PROVIDED RECORDS Block Start
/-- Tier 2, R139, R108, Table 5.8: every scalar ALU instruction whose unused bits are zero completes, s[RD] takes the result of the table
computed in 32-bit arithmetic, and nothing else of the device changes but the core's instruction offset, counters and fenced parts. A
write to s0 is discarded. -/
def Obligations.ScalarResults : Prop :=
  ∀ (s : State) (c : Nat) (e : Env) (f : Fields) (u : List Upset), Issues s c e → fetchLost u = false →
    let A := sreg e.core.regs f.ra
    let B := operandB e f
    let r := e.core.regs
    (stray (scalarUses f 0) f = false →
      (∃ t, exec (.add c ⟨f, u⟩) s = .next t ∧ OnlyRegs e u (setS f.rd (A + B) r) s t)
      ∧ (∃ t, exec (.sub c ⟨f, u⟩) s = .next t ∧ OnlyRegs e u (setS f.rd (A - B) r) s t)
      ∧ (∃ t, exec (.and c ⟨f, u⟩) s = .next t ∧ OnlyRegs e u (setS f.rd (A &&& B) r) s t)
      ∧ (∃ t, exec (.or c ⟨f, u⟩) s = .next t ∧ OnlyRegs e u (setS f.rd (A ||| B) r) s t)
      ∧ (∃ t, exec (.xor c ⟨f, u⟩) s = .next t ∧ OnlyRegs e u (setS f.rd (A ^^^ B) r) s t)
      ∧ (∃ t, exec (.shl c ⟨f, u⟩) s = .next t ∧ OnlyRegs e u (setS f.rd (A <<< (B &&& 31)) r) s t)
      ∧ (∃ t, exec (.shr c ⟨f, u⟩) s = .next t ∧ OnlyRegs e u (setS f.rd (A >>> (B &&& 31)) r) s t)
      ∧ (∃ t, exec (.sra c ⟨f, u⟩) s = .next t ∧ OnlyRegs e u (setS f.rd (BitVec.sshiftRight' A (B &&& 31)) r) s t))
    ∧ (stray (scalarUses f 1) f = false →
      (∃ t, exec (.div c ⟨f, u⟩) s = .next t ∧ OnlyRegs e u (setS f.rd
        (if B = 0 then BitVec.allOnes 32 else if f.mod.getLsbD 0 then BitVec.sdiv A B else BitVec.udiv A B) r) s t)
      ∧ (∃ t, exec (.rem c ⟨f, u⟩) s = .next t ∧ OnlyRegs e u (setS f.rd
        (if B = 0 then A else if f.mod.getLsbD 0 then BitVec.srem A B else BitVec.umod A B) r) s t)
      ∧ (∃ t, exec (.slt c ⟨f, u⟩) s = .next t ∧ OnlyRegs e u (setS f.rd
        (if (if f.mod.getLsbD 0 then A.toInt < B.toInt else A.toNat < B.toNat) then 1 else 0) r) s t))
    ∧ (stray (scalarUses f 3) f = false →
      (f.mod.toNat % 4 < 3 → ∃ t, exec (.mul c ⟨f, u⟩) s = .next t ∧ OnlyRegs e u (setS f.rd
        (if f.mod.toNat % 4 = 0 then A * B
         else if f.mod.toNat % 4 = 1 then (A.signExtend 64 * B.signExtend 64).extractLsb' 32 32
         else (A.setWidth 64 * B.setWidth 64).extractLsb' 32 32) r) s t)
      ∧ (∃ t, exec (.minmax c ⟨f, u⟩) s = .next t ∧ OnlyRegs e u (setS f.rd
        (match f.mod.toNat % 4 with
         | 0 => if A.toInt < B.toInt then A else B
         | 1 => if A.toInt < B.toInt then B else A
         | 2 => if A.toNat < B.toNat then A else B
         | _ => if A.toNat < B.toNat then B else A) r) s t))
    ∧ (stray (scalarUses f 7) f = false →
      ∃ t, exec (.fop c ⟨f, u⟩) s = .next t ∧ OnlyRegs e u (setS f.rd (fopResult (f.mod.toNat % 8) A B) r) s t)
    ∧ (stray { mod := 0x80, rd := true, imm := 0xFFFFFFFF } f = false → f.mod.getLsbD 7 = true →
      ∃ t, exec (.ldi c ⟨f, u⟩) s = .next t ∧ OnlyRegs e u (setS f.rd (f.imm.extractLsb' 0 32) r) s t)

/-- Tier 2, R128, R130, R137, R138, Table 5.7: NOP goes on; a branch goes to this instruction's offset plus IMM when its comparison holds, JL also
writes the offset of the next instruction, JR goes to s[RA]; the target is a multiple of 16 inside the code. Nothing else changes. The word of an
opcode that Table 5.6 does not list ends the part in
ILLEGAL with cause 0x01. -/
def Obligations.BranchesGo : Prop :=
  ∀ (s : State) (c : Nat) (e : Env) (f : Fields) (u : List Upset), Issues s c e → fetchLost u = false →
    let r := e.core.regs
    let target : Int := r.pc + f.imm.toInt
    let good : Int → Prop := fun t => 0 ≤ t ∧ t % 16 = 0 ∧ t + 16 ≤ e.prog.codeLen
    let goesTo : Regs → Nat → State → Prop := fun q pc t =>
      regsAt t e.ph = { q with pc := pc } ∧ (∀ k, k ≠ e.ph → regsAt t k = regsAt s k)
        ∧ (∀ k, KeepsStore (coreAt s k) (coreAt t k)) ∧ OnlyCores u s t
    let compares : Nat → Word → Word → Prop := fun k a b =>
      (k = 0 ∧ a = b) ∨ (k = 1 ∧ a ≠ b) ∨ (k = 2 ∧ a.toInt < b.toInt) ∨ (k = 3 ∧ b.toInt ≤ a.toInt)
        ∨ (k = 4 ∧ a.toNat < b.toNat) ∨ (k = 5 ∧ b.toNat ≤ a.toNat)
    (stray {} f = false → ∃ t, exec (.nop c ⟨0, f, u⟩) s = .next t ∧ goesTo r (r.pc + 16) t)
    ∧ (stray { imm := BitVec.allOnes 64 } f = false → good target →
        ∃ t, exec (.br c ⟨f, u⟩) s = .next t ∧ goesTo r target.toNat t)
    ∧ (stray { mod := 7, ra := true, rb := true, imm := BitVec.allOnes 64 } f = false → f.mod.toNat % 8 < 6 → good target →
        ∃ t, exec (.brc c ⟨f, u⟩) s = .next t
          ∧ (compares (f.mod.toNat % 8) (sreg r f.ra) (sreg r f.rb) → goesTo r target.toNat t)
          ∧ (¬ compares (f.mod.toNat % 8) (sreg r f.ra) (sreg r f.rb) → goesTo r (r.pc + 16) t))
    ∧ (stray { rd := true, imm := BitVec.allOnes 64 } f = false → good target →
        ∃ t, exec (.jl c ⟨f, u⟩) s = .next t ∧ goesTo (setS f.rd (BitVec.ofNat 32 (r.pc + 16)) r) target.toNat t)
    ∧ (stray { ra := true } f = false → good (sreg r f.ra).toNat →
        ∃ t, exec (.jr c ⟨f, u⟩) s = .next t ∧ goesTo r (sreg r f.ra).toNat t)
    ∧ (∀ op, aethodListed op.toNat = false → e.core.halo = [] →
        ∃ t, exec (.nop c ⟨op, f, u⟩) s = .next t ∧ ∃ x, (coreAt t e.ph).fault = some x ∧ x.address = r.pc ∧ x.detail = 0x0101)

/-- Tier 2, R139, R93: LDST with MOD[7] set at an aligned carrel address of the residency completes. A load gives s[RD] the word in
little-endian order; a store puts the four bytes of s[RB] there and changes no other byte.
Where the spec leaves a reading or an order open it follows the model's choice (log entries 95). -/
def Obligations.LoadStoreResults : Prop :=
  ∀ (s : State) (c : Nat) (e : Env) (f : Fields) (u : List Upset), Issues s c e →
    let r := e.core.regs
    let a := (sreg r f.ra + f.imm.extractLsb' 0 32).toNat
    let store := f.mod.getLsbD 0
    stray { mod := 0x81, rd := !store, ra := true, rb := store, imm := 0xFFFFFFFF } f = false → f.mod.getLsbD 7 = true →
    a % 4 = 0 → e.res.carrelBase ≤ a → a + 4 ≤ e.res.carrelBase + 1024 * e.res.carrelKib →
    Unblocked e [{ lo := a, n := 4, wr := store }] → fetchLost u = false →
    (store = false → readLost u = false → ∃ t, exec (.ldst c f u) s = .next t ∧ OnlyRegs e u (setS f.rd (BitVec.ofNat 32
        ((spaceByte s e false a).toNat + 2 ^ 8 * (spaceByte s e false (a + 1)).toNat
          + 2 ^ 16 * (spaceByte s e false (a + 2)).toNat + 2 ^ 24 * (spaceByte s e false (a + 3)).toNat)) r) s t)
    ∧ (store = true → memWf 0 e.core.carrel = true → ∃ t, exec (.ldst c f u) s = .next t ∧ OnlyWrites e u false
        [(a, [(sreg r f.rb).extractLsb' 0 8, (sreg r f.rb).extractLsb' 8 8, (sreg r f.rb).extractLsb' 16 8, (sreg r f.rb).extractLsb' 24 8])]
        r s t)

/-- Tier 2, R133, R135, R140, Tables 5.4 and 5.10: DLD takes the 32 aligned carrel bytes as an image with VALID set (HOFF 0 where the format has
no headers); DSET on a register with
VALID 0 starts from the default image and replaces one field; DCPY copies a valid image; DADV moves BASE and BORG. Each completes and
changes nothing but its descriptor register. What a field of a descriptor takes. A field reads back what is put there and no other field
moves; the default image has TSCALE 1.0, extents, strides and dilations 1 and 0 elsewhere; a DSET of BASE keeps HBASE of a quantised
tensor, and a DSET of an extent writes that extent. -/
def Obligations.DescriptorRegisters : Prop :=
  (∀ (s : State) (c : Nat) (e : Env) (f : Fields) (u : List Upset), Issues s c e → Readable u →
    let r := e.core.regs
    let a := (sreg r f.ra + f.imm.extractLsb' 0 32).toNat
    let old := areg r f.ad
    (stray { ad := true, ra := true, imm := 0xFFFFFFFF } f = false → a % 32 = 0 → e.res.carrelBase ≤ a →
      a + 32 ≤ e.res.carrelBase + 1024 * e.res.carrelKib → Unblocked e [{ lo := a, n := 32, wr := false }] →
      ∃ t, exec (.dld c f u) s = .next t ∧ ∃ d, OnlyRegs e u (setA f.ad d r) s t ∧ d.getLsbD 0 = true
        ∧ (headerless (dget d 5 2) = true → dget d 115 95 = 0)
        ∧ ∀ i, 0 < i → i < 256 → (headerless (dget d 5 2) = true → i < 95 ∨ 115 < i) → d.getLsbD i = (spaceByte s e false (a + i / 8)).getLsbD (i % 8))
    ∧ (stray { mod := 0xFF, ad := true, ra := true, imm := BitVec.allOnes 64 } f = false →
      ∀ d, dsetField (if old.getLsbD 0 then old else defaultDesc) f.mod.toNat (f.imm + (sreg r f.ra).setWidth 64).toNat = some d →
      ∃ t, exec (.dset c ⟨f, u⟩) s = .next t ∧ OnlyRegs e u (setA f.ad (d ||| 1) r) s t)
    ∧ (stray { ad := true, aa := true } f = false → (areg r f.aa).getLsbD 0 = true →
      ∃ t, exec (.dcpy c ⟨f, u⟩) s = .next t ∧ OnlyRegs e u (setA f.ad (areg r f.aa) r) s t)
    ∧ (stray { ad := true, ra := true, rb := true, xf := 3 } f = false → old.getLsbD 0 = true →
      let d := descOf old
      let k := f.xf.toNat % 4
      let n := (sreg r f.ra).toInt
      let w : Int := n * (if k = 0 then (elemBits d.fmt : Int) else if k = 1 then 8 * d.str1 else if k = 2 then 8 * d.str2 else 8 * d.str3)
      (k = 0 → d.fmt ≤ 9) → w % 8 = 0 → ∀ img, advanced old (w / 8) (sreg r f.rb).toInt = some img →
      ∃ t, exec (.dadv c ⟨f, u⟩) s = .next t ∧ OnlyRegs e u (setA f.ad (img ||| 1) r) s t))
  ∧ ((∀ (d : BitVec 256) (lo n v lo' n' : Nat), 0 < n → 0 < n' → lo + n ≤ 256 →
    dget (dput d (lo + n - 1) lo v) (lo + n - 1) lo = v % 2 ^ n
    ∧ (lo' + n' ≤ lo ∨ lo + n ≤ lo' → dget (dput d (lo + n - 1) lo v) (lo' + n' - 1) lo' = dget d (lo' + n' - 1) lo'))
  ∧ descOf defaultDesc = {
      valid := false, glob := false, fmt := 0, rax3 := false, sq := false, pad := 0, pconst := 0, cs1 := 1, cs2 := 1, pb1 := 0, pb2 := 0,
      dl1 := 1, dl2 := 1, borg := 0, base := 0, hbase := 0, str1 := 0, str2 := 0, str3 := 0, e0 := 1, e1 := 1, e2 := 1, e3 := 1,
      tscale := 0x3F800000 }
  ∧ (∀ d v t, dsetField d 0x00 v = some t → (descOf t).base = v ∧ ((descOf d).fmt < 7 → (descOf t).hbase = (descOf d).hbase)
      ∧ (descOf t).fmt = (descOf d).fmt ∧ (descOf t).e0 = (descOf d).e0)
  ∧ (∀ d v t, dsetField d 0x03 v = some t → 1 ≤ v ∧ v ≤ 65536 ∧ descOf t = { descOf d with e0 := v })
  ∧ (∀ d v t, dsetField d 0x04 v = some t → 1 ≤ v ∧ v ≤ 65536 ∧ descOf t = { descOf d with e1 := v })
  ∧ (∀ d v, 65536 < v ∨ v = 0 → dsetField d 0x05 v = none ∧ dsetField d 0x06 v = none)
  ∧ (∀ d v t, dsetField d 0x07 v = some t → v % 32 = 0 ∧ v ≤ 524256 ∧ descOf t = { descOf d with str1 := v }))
PROVIDED RECORDS Block End
- PROBLEM TO SOLVE:
Return exactly the opening lines of the listing above, ending with the line that has "(A - B) r) s t)".

- RESULT OF THE TASK:
/-- Tier 2, R139, R108, Table 5.8: every scalar ALU instruction whose unused bits are zero completes, s[RD] takes the result of the table
computed in 32-bit arithmetic, and nothing else of the device changes but the core's instruction offset, counters and fenced parts. A
write to s0 is discarded. -/
def Obligations.ScalarResults : Prop :=
  ∀ (s : State) (c : Nat) (e : Env) (f : Fields) (u : List Upset), Issues s c e → fetchLost u = false →
    let A := sreg e.core.regs f.ra
    let B := operandB e f
    let r := e.core.regs
    (stray (scalarUses f 0) f = false →
      (∃ t, exec (.add c ⟨f, u⟩) s = .next t ∧ OnlyRegs e u (setS f.rd (A + B) r) s t)
      ∧ (∃ t, exec (.sub c ⟨f, u⟩) s = .next t ∧ OnlyRegs e u (setS f.rd (A - B) r) s t)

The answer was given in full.